In this manner, as illustrated in FIG. 6, the effects obtained with
the heat source unit 50A according to Embodiment 1 can be further
enhanced in the heat source unit 50B.
Embodiment 3
[0051] FIG. 8 is a schematic sectional view of a configuration
example of a heat source unit 50C according to Embodiment 3 of the
present invention as viewed from a side. FIG. 9 is a schematic
sectional view of a configuration example of the related-art heat
source unit 50X on a side view. With reference to FIG. 8, the heat
source unit 50C is described. In the following description, the
heat source unit 50C is compared to the related-art heat source
unit 50X illustrated in FIG. 9 as appropriate. In Embodiment 3,
differences from Embodiment 1 and Embodiment 2 are mainly
described. The same parts as those in Embodiment 1 and Embodiment 2
are denoted by the same reference symbols, and the description
thereof is omitted. The modification example of the components as
those of Embodiment 1 is also applied to Embodiment 3.

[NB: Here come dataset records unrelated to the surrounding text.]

/-- The ways a resolution of a port's access ends with a fault, with the status, what the context records, the fault kind and its window part (R29 to R32, R35, Table 8-2). -/
inductive FaultsAs (s : State) (p : Fin 4) (r : Request) : Status → DoneRecord → FaultKind → Option WindowRef → Prop where
  | noWindow (h : NoWindowAt s r.address.toNat) : FaultsAs s p r .noWindow .unbound .noWindow none
  | span (i : Fin 64) (h : Selects s r.address.toNat i)
      (later : ∃ k, k < r.size ∧ (NoWindowAt s (r.address.toNat + k) ∨ ∃ j, j ≠ i ∧ Selects s (r.address.toNat + k) j)) :
      FaultsAs s p r .span (.window (s.windowRef i)) .span (some (s.windowRef i))
  | denied (i : Fin 64) (h : SelectsWhole s r i)
      (no : ¬ Allows ((s.slotAt i).window.rights.look p) (s.slotAt i).window.swapAllowed r.kind) :
      FaultsAs s p r .denied (.window (s.windowRef i)) .denied (some (s.windowRef i))
  | channelOffline (i : Fin 64) (h : SelectsWhole s r i)
      (yes : Allows ((s.slotAt i).window.rights.look p) (s.slotAt i).window.swapAllowed r.kind)
      (off : (s.chanAt (s.slotAt i).window.channel).state = .offline) :
      FaultsAs s p r .channelOffline .unbound .channelOffline none

/-- Steps 1 to 5 pass for the access under slot i (R28 to R32). -/
structure PassesUnder (s : State) (p : Fin 4) (r : Request) (i : Fin 64) : Prop where
  footprint : ¬ HeldAtStep1 s r
  selects : SelectsWhole s r i
  rights : Allows ((s.slotAt i).window.rights.look p) (s.slotAt i).window.swapAllowed r.kind
  channel : (s.chanAt (s.slotAt i).window.channel).state ≠ .offline

/-- What binding under slot i records (R33): the window, its channel, the target address, the plan, nothing completed, no read data. -/
def boundUnder (s : State) (i : Fin 64) (r : Request) : Binding :=
  let w := (s.slotAt i).window
  let t : TargetAddr := BitVec.ofNat 28 (w.targetBase.toNat + (r.address.toNat - w.base.toNat))
  { window := { slot := i, generation := (s.slotAt i).generation, label := w.label }
    channel := w.channel
    target := t
    plan := planFor r.kind r.size t.toNat w.width.bytes
    completed := 0
    readData := #v[none, none, none, none] }

/-- A fault record after one more fault: an empty one is filled with further count 0, a full one counts it, saturating at 255 (R143). -/
def recordAfter (old : Option FaultRecord) (f : FaultRecord) : Option FaultRecord :=
  match old with
  | none => some { f with further := 0 }
  | some g => some { g with further := min (g.further + 1) 255 }

/-! ### Requests (R44, R45) -/

/-- The access a presentation carries. -/
def presented (kind : AccessKind) (pa : Word) (psz : BitVec 3) (pwd : Word) : Request :=
  { kind := kind, size := psz.toNat, address := pa, data := dataOfLines kind psz.toNat pwd }

/-- A new presentation that passes every request check (Table 3-3). -/
structure Takeable (s : State) (p tag : Fin 4) (psz : BitVec 3) : Prop where
  fresh : (s.portAt p).presenting = false
  on : (s.portAt p).state = .on
  free : s.ctxAt ⟨p, tag⟩ = none
  size : psz.toNat = 1 ∨ psz.toNat = 2 ∨ psz.toNat = 4

/-- The port after it has answered a presentation. -/
def portAnswering (u : PortUnit) (a : PortAnswer) : PortUnit := { u with presenting := true, answer := some a }

/-! ### Beats -/

/-- The level a beat ends with: how a command at the end of a period ends the beat in progress (R83 to R86). -/
inductive EndsBeat (s : State) (c : Fin 4) (copy : BeatCopy) : Instr → BeatOutcome → Word → Prop where
  | ignoreNormal (crdy : Bool) (cd : Word) (st : (s.chanAt c).state = .beat copy .strobe)
      (pol : copy.profile.policy = .ignore) : EndsBeat s c copy (.minimumStrobeEnd c crdy false cd) .normal cd
  | ignoreError (crdy : Bool) (cd : Word) (st : (s.chanAt c).state = .beat copy .strobe)
      (pol : copy.profile.policy = .ignore) : EndsBeat s c copy (.minimumStrobeEnd c crdy true cd) .error cd
  | readyNormal (cd : Word) (st : (s.chanAt c).state = .beat copy .strobe)
      (pol : copy.profile.policy = .extend) : EndsBeat s c copy (.minimumStrobeEnd c true false cd) .normal cd
  | readyError (cd : Word) (st : (s.chanAt c).state = .beat copy .strobe)
      (pol : copy.profile.policy = .extend) : EndsBeat s c copy (.minimumStrobeEnd c true true cd) .error cd
  | extendedNormal (n : Nat) (cd : Word) (st : (s.chanAt c).state = .beat copy (.extension n)) :
      EndsBeat s c copy (.extensionPeriodEnd c true false cd) .normal cd
  | extendedError (n : Nat) (cd : Word) (st : (s.chanAt c).state = .beat copy (.extension n)) :
      EndsBeat s c copy (.extensionPeriodEnd c true true cd) .error cd
  | lastSampleLow (n : Nat) (cerr : Bool) (cd : Word) (st : (s.chanAt c).state = .beat copy (.extension n))
      (last : copy.profile.timeout ≤ n + 1) : EndsBeat s c copy (.extensionPeriodEnd c false cerr cd) .timeout cd
  | timeout (n : Nat) (st : (s.chanAt c).state = .beat copy (.extension n)) (last : copy.profile.timeout ≤ n + 1) :
      EndsBeat s c copy (.beatTimeout c) .timeout 0

/-- The context that a channel has on its bus. -/
def OnBus (s : State) (c : Fin 4) (id : CtxId) (r : Request) (b : Binding) (stamp : Nat) (marked : Bool) : Prop :=
  (s.chanAt c).onBus = some id ∧ s.ctxAt id = some ⟨r, .onBus b stamp marked⟩

/-- A context is BOUND on a channel, in its waiting set (R92). -/
def WaitsOn (s : State) (c : Fin 4) (id : CtxId) (r : Request) (b : Binding) (stamp passes : Nat) : Prop :=
  s.ctxAt id = some ⟨r, .bound b stamp passes⟩ ∧ b.channel = c

/-- The waiting set of a channel is empty. -/
def NoneWaits (s : State) (c : Fin 4) : Prop := ∀ id r b stamp passes, ¬ WaitsOn s c id r b stamp passes

/-- The lines a channel drives in the first period of a beat (R82). -/
def drivenLines (beat : Beat) (b : Binding) (r : Request) (setup : Nat) : ChanLines :=
  { ca := beat.unit, cle := beat.lanes, cwr := decide (beat.phase = .write), cstbn := decide (setup ≠ 0),
    cd := driveData beat b.target r.data }

/-- A channel that has just started a beat of a context: the profile its window names and the channel's divisor copied, the lines driven (R80, R82). -/
def startedBeat (s : State) (x : Channel) (beat : Beat) (b : Binding) (r : Request) : Channel :=
  let pr := s.profileAt (s.slotAt b.window.slot).window.profile
  { x with
    state := .beat { profile := pr, divisor := x.divisor } (if pr.setup = 0 then .strobe else .setup)
    lines := drivenLines beat b r pr.setup }

/-- The count a beat end leaves (R106). -/
def timeoutsAfter (o : BeatOutcome) (n : Nat) : Nat :=
  match o with
  | .normal => 0
  | .error => 0
  | .timeout => n + 1

/-- A channel at a beat end, with the state it takes: strobe high, lane enables low, data released, address and direction held (R88), the count acted on (R106). -/
def endedBeat (x : Channel) (o : BeatOutcome) (st : ChanState) (onBus : Option CtxId) : Channel :=
  { x with
    state := st
    timeouts := timeoutsAfter o x.timeouts
    onBus := onBus
    lines := { x.lines with cle := 0, cstbn := true, cd := none } }

/-- A slot with one context fewer in flight (R18). -/
def oneFewer (x : Slot) : Slot := { x with inFlight := x.inFlight - 1 }

/-- A slot with some contexts fewer in flight. -/
def fewerInFlight (x : Slot) (n : Nat) : Slot := { x with inFlight := x.inFlight - n }

/-- The set CLOSED with no entries, no footprint and an empty hold list. -/
def emptySet : ChangeSet := { state := .closed, entries := [], footprint := [], holdList := [] }

/-- A set just accepted: COMMITTING with its entries and footprint, nothing held (R124). -/
def committingSet (es : List Entry) (fp : List Range) : ChangeSet :=
  { state := .committing, entries := es, footprint := fp, holdList := [] }

/-- Every entry of the set has taken effect in its slot, and every slot that no entry names is as it was (R11, R13). -/
structure EntriesTakeEffect (s t : State) : Prop where
  install : ∀ i w, Entry.install i w ∈ s.changeSet.entries →
    t.slotAt i = { state := .live, window := w, generation := (s.slotAt i).generation + 1, inFlight := 0 }
  amend : ∀ i w g, Entry.amend i w g ∈ s.changeSet.entries →
    t.slotAt i = { state := .live, window := w, generation := (s.slotAt i).generation + 1, inFlight := 0 }
  retire : ∀ i g, Entry.retire i g ∈ s.changeSet.entries → t.slotAt i = { s.slotAt i with state := .free, inFlight := 0 }
  others : ∀ i, (∀ e ∈ s.changeSet.entries, e.slot ≠ i) → t.slotAt i = s.slotAt i

/-- A port whose response queue a context has joined (R51). -/
def queueJoined (u : PortUnit) (tag : Fin 4) : PortUnit := { u with queue := u.queue ++ [tag] }

/-- The pointer of a class (R97). -/
def pointerOf (x : Channel) (cls : UrgencyClass) : Fin 4 :=
  match cls with
  | .urgent => x.urgentPtr
  | .normal => x.normalPtr

/-- A channel whose pointer of a class has moved to a port (R97). -/
def pointerMoved (x : Channel) (cls : UrgencyClass) (p : Fin 4) : Channel :=
  match cls with
  | .urgent => { x with urgentPtr := p }
  | .normal => { x with normalPtr := p }

/-- How many places after a pointer a port stands in the cyclic order, the pointer's own port last (R97). -/
def placesAfter (ptr p : Fin 4) : Nat := (p.1 + 3 - ptr.1) % 4

/-- What a binding holds after a beat of its plan has ended normally (R87, R102). -/
def afterNormalBeat (b : Binding) (beat : Beat) (cd : Word) : Binding :=
  { b with completed := b.completed + 1, readData := capture beat b.target cd b.readData }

[0052] As illustrated in FIG. 8, in the bellmouth 30 of the heat
source unit 50C according to Embodiment 3, when an outer diameter
of the axial-flow fan 4 is taken as Df and a radius of the air
inlet portion 6 is taken as Ri in sectional view of the bellmouth
30 taken along a direction parallel to the flow of the air at the
position of the air inlet portion 6, the air inlet portion 6 is
formed so as to satisfy Ri/Df>0.05.
[0053] As illustrated in FIG. 9, the axial-flow fan 4X of the
related-art heat source unit 50X generates a backflow of the air,
which is referred to as blade edge vortices (indicated by the
arrows 14X in FIG. 9), due to a pressure difference between a
positive pressure surface side and a negative pressure surface side
of a blade. A dimension of each of the blade edge vortices
generated by an axial-flow fan mounted in a general heat source
unit (for example, the heat source unit 50X) is approximately 0.05
Df. The blade edge vortices generated on a blade surface are taken
into the bellmouth under an influence of a viscosity and are
released from the blade surface to flow to a downstream side while
being in contact with the bellmouth.
[0054] In contrast, in the heat source unit 50C, the air inlet
portion 6 of the bellmouth 30 is formed larger than the blade edge
vortices (indicated by the arrows 14 in FIG. 8) by setting:
Ri/Df>0.05 as illustrated in FIG. 8. In this manner, even in a
region with which the blade edge vortices are in contact, the air
can be made to flow along the end of the bellmouth 30 on the air
inlet portion 6 side. Further, when the release of the air in the
air inlet portion 6 of the bellmouth 30 is suppressed, the blade
edge vortices can be forced to move toward the downstream side.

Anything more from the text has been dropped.